My Journey In Building A Hardware Product (part two, the last one, super rough, not fast enough)
First part here: My Journey In Building A Hardware Product.
… but the real change happened once we moved to London in attending of SBC IoT / Connected Devices accelerator. It was October 2017.
We started to face the pressure you often feel on the chest when speeding too much. We were in a hurry to go-to-market and to raise money at the same time. And moving from Airbnb to Airbnb at every fucking six-seven days. With suitcases and more… And be smart. And moving every fucking week. And build the product. And stay hungry, present and true.
And write about it 😜
The most important accelerator lesson I’ve learnt is called “you are always on your own”. That’s why was so important for us to be ourselves.
- don’t please them;
- keep the focus — they will not keep it for you;
- let them put your ass to work (but don’t kiss their asses back).
Sorry, get back to the point: doing hardware…
Doing hardware is not hard, is fuckin’ hard… Is harder than anything, is even harder than to be smart, awake and move from Airbnb to Airbnb at every six days… And be smart, awake and present.
But, in the same time, is soooo nice and rewarding…
… and is so much glamour around hardware. This is an industry for the brave ones.
Is like a Vuitton bag. If anybody can afford a Vuitton bag, nobody gives a shit on a Vuitton bag anymore. Because, you know, is just a fuckin’ damn bag….
What’s the point here?… Hardware is beautiful not because is hardware, but because is hard. Look, this cool guy is doing hardware… Or is wearing a Vuitton bag.
The super-uber-hard-part for us was raising money. Period.
[briefly about the chicken and egg situation — no product, no traction, no good deal]
No, no, I will not explain it again. Just give me a call or smth if you need an advice.

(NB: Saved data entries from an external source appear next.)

-- ==== Sys2Proof/Tests/Slice0.lean ====
section
/-! SUPPORT. Tests with expected values from the spec (spec/95_test_vectors.md and the rules' own tables), and the witnesses that the
hypotheses of the statements can be met. -/

namespace Sys2Proof.Tests

open Sys2Proof Sys2Proof.Machine

/-! ### Helpers -/

/-- What is seen of an answer's next state. -/
def after {α : Type} (f : State → α) : Answer State → Option α
  | .next t => some (f t)
  | .fault _ => none
  | .refused _ => none

/-- The reason of a refusal. -/
def reasonOf : Answer State → Option Refusal
  | .next _ => none
  | .fault _ => none
  | .refused r => some r

/-- The machine after reset, with an operation in progress and bytes on RX. -/
def running (op : BlkOp) (frm : Machine.Frm) (cor : Cor) (rx : Bytes) : State :=
  { State.reset with op := op, frm := frm, cor := cor, link := { Link.fresh with rx := rx } }

/-- CKS with the given accumulators, nothing in progress. -/
def withCks (m l : Byte) : State := { State.reset with cks := ⟨m, l⟩ }

/-- The transport is unusable, nothing in progress. -/
def dead : State := { State.reset with cor := { Cor.reset with dead := true } }

/-- A DECODE in the header phase, with bytes on RX. -/
def decodeHdr (rx : Bytes) : State := running (.decode false) { Frm.reset with phase := .hdr } Cor.reset rx

/-- FRM past a header, in the given phase. -/
def frmAt (ph : FrmPhase) (t : I16) (len : U16) (buf : Bytes) : Machine.Frm := ⟨ph, tobe16 t ++ tobe16 len, t, len, buf, 0⟩

/-- A DECODE in the payload phase. -/
def decodePay (t : I16) (len : U16) (rx : Bytes) : State := running (.decode false) (frmAt .pay t len []) Cor.reset rx

/-- A DECODE in the footer phase. -/
def decodeFtr (t : I16) (p rx : Bytes) : State :=
  running (.decode false) (frmAt .ftr t (BitVec.ofNat 16 p.length) p) Cor.reset rx

/-- COR in the given phase of the `n`-th attempt of a request of type `t` with an empty payload. -/
def corAt (ph : CorPhase) (n : BitVec 2) (t : I16) : Cor := ⟨ph, n, t, [], false, false, false⟩

/-- An EXECUTE of type `t` at its first send. -/
def executeSend (t : I16) (rx : Bytes) : State := running .execute Frm.reset (corAt .send 0 t) rx

/-- An EXECUTE of type `t` in the footer phase of its `n`-th attempt, after a header and payload of type `rt`. -/
def executeFtr (n : BitVec 2) (t rt : I16) (p rx : Bytes) : State :=
  running .execute (frmAt .ftr rt (BitVec.ofNat 16 p.length) p) (corAt .recv n t) rx

/-- C-9 before its footer is read. -/
def malformedFtr : State := executeFtr 1 4 0xFFFF [0xFF, 0xFF, 0xFF, 0xFB, 0x00] [0x52, 0x55]

/-- The end of a decode of payload `p` in an EXECUTE of type `t`. -/
def executeEnd (n : BitVec 2) (t : I16) (p : Bytes) : State :=
  running .execute { Frm.reset with buf := p } (corAt .recv n t) []

/-- The end of a decode of payload `p` in a DECODE. -/
def decodeEnd (p : Bytes) : State := running (.decode false) { Frm.reset with buf := p } Cor.reset []

/-! ### Well-formedness: ill-formed terms are refused -/

theorem test_wf_encode_limit :
    (Instr.encode 1 (List.replicate 65535 0)).wf = true ∧ (Instr.encode 1 (List.replicate 65536 0)).wf = false := by
  simp only [Instr.wf, List.length_replicate]
  decide

theorem test_wf_execute_limit :
    (Instr.execute false 1 (List.replicate 65535 0)).wf = true ∧
      (Instr.execute false 1 (List.replicate 65536 0)).wf = false := by
  simp only [Instr.wf, List.length_replicate]
  decide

[I’m super sick of all the experts out there that never-ever tried or have done at least of 1% of what they are claiming of. Do you know the meetup kind of people that are always in a panel?… Yep, they are.]
But, the hardest part is to break the circle and sell a complex product to a global market with…
… with no money.
[briefly explaining what happened and how to we plan to turn this into our favor]
This is the change, The Pivot
OK, what’s the point?
Be ready to fail.
Be ready to pivot.
Be ready to change.
Not ready, incorporate the failure/pivot/change deep inside you. Build a culture around it. Make it your inner self.
As a founder you HAVE to build a culture around failure.
I’m sorry to say, but statistically, your will fail. The trick is to fail fast. As fast as you can… Because that way, you will hurt less your team, your friends, your family, and all the people that trusted you.
… Don’t fail like a moron.
You know, in the ski industry is a saying
ride your skis or your skis will ride you…
Same here: ride your journey, control the fail. Failure is part of any experiment. There is no innovation without fail.
Few years ago, while skiing, I had an injury. Surgery, 9 months in crunches, lot of pain… 8 doctors told me, with serious arguments: no ski for you ever. Ever ma’ friend.
But, this is me again, following my dreams and my passion 3 years later.
Part of any startup journey is passing the Valley of Death. Is the place of pain, struggling, fall, rise, pivot, build again, whatever. But it’s fine.
You’ll fly, you’ll see.
I wrote a terrible-complicated post.
Anyway, build a product, change the world, burn a damn Vuitton…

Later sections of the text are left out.